A box contains 100 red cards, 200 yellow cards and 50 blue cards.

Question:

A box contains 100 red cards, 200 yellow cards and 50 blue cards. If a card is drawn at random from the box, then find the probability that it will be

(i) a blue card

(ii) not a yellow card

(iii) neither yellow nor a blue card.                                                                           [CBSE 2012]

Solution:

Total number of cards = 100 + 200 + 50 = 350

∴ Total number of outcomes = 350

(i) Number of blue cards = 50

So, the number of favourable outcomes are 50.

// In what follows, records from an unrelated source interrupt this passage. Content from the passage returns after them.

-- ==== Sys2Proof/Laws/Bits.lean ====
section
/-! SUPPORT. Fields of words: reading a field after setting one, and the same for registers and the PSW. -/

namespace Sys2Proof.Machine

theorem bits_lt (x hi lo : Nat) : bits x hi lo < 2 ^ (hi + 1 - lo) := Nat.mod_lt _ (Nat.two_pow_pos _)

/-- A number splits at a field: what lies below it, the field, what lies above it. -/
theorem split_field (x hi lo : Nat) (h : lo ≤ hi + 1) :
    x = x % 2 ^ lo + 2 ^ lo * bits x hi lo + 2 ^ (hi + 1) * (x / 2 ^ (hi + 1)) := by
  have h1 := Nat.mod_add_div x (2 ^ lo)
  have h2 := Nat.mod_add_div (x / 2 ^ lo) (2 ^ (hi + 1 - lo))
  rw [Nat.div_div_eq_div_mul, ← pow_add, Nat.add_sub_cancel' h] at h2
  have h3 : 2 ^ (hi + 1) = 2 ^ lo * 2 ^ (hi + 1 - lo) := by rw [← pow_add, Nat.add_sub_cancel' h]
  simp only [bits, Nat.shiftRight_eq_div_pow]
  calc x = x % 2 ^ lo + 2 ^ lo * (x / 2 ^ lo) := h1.symm
    _ = x % 2 ^ lo + 2 ^ lo * (x / 2 ^ lo % 2 ^ (hi + 1 - lo) + 2 ^ (hi + 1 - lo) * (x / 2 ^ (hi + 1))) := by rw [h2]
    _ = _ := by rw [h3]; ring

theorem setBits_eq (x hi lo v : Nat) (h : lo ≤ hi + 1) :
    setBits x hi lo v = x % 2 ^ lo + 2 ^ lo * (v % 2 ^ (hi + 1 - lo)) + 2 ^ (hi + 1) * (x / 2 ^ (hi + 1)) := by
  have h1 := split_field x hi lo h
  unfold setBits
  generalize bits x hi lo = f at *
  generalize v % 2 ^ (hi + 1 - lo) = g at *
  generalize hA : x % 2 ^ lo = A at *
  generalize hB : 2 ^ (hi + 1) * (x / 2 ^ (hi + 1)) = B at *
  rw [h1, Nat.mul_comm f, Nat.mul_comm g]
  generalize 2 ^ lo * f = F
  generalize 2 ^ lo * g = G
  omega

/-- Bit k of a number with a field set. -/
theorem testBit_setBits (x hi lo v k : Nat) (h : lo ≤ hi + 1) :
    (setBits x hi lo v).testBit k = if lo ≤ k ∧ k ≤ hi then v.testBit (k - lo) else x.testBit k := by
  rw [setBits_eq x hi lo v h]
  have hlt : x % 2 ^ lo + 2 ^ lo * (v % 2 ^ (hi + 1 - lo)) < 2 ^ (hi + 1) := by
    have h3 : 2 ^ (hi + 1) = 2 ^ lo * 2 ^ (hi + 1 - lo) := by rw [← pow_add, Nat.add_sub_cancel' h]
    have h4 : x % 2 ^ lo < 2 ^ lo := Nat.mod_lt _ (Nat.two_pow_pos _)
    have h5 : v % 2 ^ (hi + 1 - lo) + 1 ≤ 2 ^ (hi + 1 - lo) := Nat.mod_lt _ (Nat.two_pow_pos _)
    have h6 := Nat.mul_le_mul_left (2 ^ lo) h5
    rw [Nat.mul_add, ← h3] at h6
    omega
  rw [Nat.add_comm _ (2 ^ (hi + 1) * _), Nat.testBit_two_pow_mul_add _ hlt]
  by_cases hk : k < hi + 1
  · rw [if_pos hk, Nat.add_comm, Nat.testBit_two_pow_mul_add _ (Nat.mod_lt _ (Nat.two_pow_pos _))]
    by_cases hl : k < lo
    · rw [if_pos hl, if_neg (by omega), Nat.testBit_mod_two_pow]
      simp [hl]
    · rw [if_neg hl, if_pos (by omega), Nat.testBit_mod_two_pow]
      have : k - lo < hi + 1 - lo := by omega
      simp [this]
  · rw [if_neg hk, if_neg (by omega), Nat.testBit_div_two_pow]
    congr 1; omega

theorem testBit_bits (x hi lo k : Nat) : (bits x hi lo).testBit k = (decide (k < hi + 1 - lo) && x.testBit (lo + k)) := by
  simp [bits, Nat.testBit_mod_two_pow, Nat.testBit_shiftRight]

theorem bits_setBits_self (x hi lo v : Nat) (h : lo ≤ hi + 1) : bits (setBits x hi lo v) hi lo = v % 2 ^ (hi + 1 - lo) := by
  apply Nat.eq_of_testBit_eq
  intro k
  rw [testBit_bits, testBit_setBits _ _ _ _ _ h, Nat.testBit_mod_two_pow]
  by_cases hk : k < hi + 1 - lo
  · rw [if_pos (by omega)]; simp [hk]
  · simp [hk]

theorem bits_setBits_ne (x hi lo v hi' lo' : Nat) (h : lo ≤ hi + 1) (hd : hi' < lo ∨ hi < lo') :
    bits (setBits x hi lo v) hi' lo' = bits x hi' lo' := by
  apply Nat.eq_of_testBit_eq
  intro k
  rw [testBit_bits, testBit_bits, testBit_setBits _ _ _ _ _ h]
  by_cases hk : k < hi' + 1 - lo'
  · rw [if_neg (by omega)]
  · simp [hk]

theorem setBits_lt (x hi lo v n : Nat) (h : lo ≤ hi + 1) (hx : x < 2 ^ n) (hn : hi < n) : setBits x hi lo v < 2 ^ n := by
  apply Nat.lt_pow_two_of_testBit
  intro k hk
  rw [testBit_setBits _ _ _ _ _ h, if_neg (by omega)]
  exact Nat.testBit_lt_two_pow (Nat.lt_of_lt_of_le hx (Nat.pow_le_pow_right (by omega) hk))

/-! ### Words, registers, the PSW -/

theorem toNat_wordSet (w : Word) (hi lo v : Nat) (h : lo ≤ hi + 1) (hn : hi < 64) :
    (wordSet w hi lo v).toNat = setBits w.toNat hi lo v := by
  rw [wordSet, BitVec.toNat_ofNat]
  exact Nat.mod_eq_of_lt (setBits_lt _ _ _ _ _ h w.isLt hn)

theorem ccsFld_ccsSet_self (s : State) (a hi lo v : Nat) (h : lo ≤ hi + 1) (hn : hi < 64) :
    ccsFld (ccsSet s a hi lo v) a hi lo = v % 2 ^ (hi + 1 - lo) := by
  rw [ccsFld, ccsGet_ccsSet_self, toNat_wordSet _ _ _ _ h hn, bits_setBits_self _ _ _ _ h]

/-- Another field of the register set. -/
theorem ccsFld_ccsSet_other (s : State) (a hi lo v hi' lo' : Nat) (h : lo ≤ hi + 1) (hn : hi < 64)
    (hd : hi' < lo ∨ hi < lo') : ccsFld (ccsSet s a hi lo v) a hi' lo' = ccsFld s a hi' lo' := by
  rw [ccsFld, ccsGet_ccsSet_self, toNat_wordSet _ _ _ _ h hn, bits_setBits_ne _ _ _ _ _ _ h hd, ccsFld]

theorem ccsFld_ccsSet_ne (s : State) (a b hi lo v hi' lo' : Nat) (h : b ≠ a) :
    ccsFld (ccsSet s a hi lo v) b hi' lo' = ccsFld s b hi' lo' := by
  rw [ccsFld, ccsGet_ccsSet_ne _ _ _ _ _ _ h, ccsFld]

theorem ccsFld_ccsPut_self (s : State) (a hi lo : Nat) (w : Word) :
    ccsFld (ccsPut s a w) a hi lo = bits w.toNat hi lo := by rw [ccsFld, ccsGet_ccsPut_self]

theorem ccsFld_ccsPut_ne (s : State) (a b hi lo : Nat) (w : Word) (h : b ≠ a) :
    ccsFld (ccsPut s a w) b hi lo = ccsFld s b hi lo := by rw [ccsFld, ccsGet_ccsPut_ne _ _ _ _ h, ccsFld]

theorem toNat_pswSet (w : BitVec 128) (hi lo v : Nat) (h : lo ≤ hi + 1) (hn : hi < 128) :
    (pswSet w hi lo v).toNat = setBits w.toNat hi lo v := by
  rw [pswSet, BitVec.toNat_ofNat]
  exact Nat.mod_eq_of_lt (setBits_lt _ _ _ _ _ h w.isLt hn)

theorem pswFld_pswSet_self (w : BitVec 128) (hi lo v : Nat) (h : lo ≤ hi + 1) (hn : hi < 128) :
    pswFld (pswSet w hi lo v) hi lo = v % 2 ^ (hi + 1 - lo) := by
  rw [pswFld, toNat_pswSet _ _ _ _ h hn, bits_setBits_self _ _ _ _ h]

theorem pswFld_pswSet_ne (w : BitVec 128) (hi lo v hi' lo' : Nat) (h : lo ≤ hi + 1) (hn : hi < 128)
    (hd : hi' < lo ∨ hi < lo') : pswFld (pswSet w hi lo v) hi' lo' = pswFld w hi' lo' := by
  rw [pswFld, toNat_pswSet _ _ _ _ h hn, bits_setBits_ne _ _ _ _ _ _ h hd, pswFld]

/-- A field of the PSW other than IA is as before an instruction moves IA. -/
theorem pswFld_setIA (p : Pu) (a hi lo : Nat) (h : 63 < lo) : pswFld (p.setIA a).psw hi lo = pswFld p.psw hi lo := by
  rw [setIA_eq]
  exact pswFld_pswSet_ne _ _ _ _ _ _ (by omega) (by omega) (Or.inr h)

/-- A field of the PSW other than CC is as before an instruction sets CC. -/
theorem pswFld_setCC (p : Pu) (a hi lo : Nat) (h : hi < 108 ∨ 109 < lo) : pswFld (p.setCC a).psw hi lo = pswFld p.psw hi lo := by
  rw [setCC_eq]
  exact pswFld_pswSet_ne _ _ _ _ _ _ (by omega) (by omega) h

theorem pswCC_setCC (p : Pu) (a : Nat) : pswCC (p.setCC a).psw = a % 4 := by
  rw [setCC_eq]
  exact pswFld_pswSet_self _ _ _ _ (by omega) (by omega)

theorem pswIA_setIA (p : Pu) (a : Nat) : pswIA (p.setIA a).psw = a % 2 ^ 64 := by
  rw [setIA_eq]
  exact pswFld_pswSet_self _ _ _ _ (by omega) (by omega)

end Sys2Proof.Machine
end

$\therefore P($ drawing a blue card $)=\frac{\text { Favourable number of outcomes }}{\text { Total number of outcomes }}=\frac{50}{350}=\frac{1}{7}$


(ii) Number of cards which are not yellow = 100 + 50 = 150

So, the number of favourable outcomes are 150.

$\therefore P($ drawing a non yellow card) $)=\frac{\text { Favourable number of outcomes }}{\text { Total number of outcomes }}=\frac{150}{350}=\frac{3}{7}$

 
(iii) Number of cards which are neither yellow nor blue = 100

So, the number of favourable outcomes are 100.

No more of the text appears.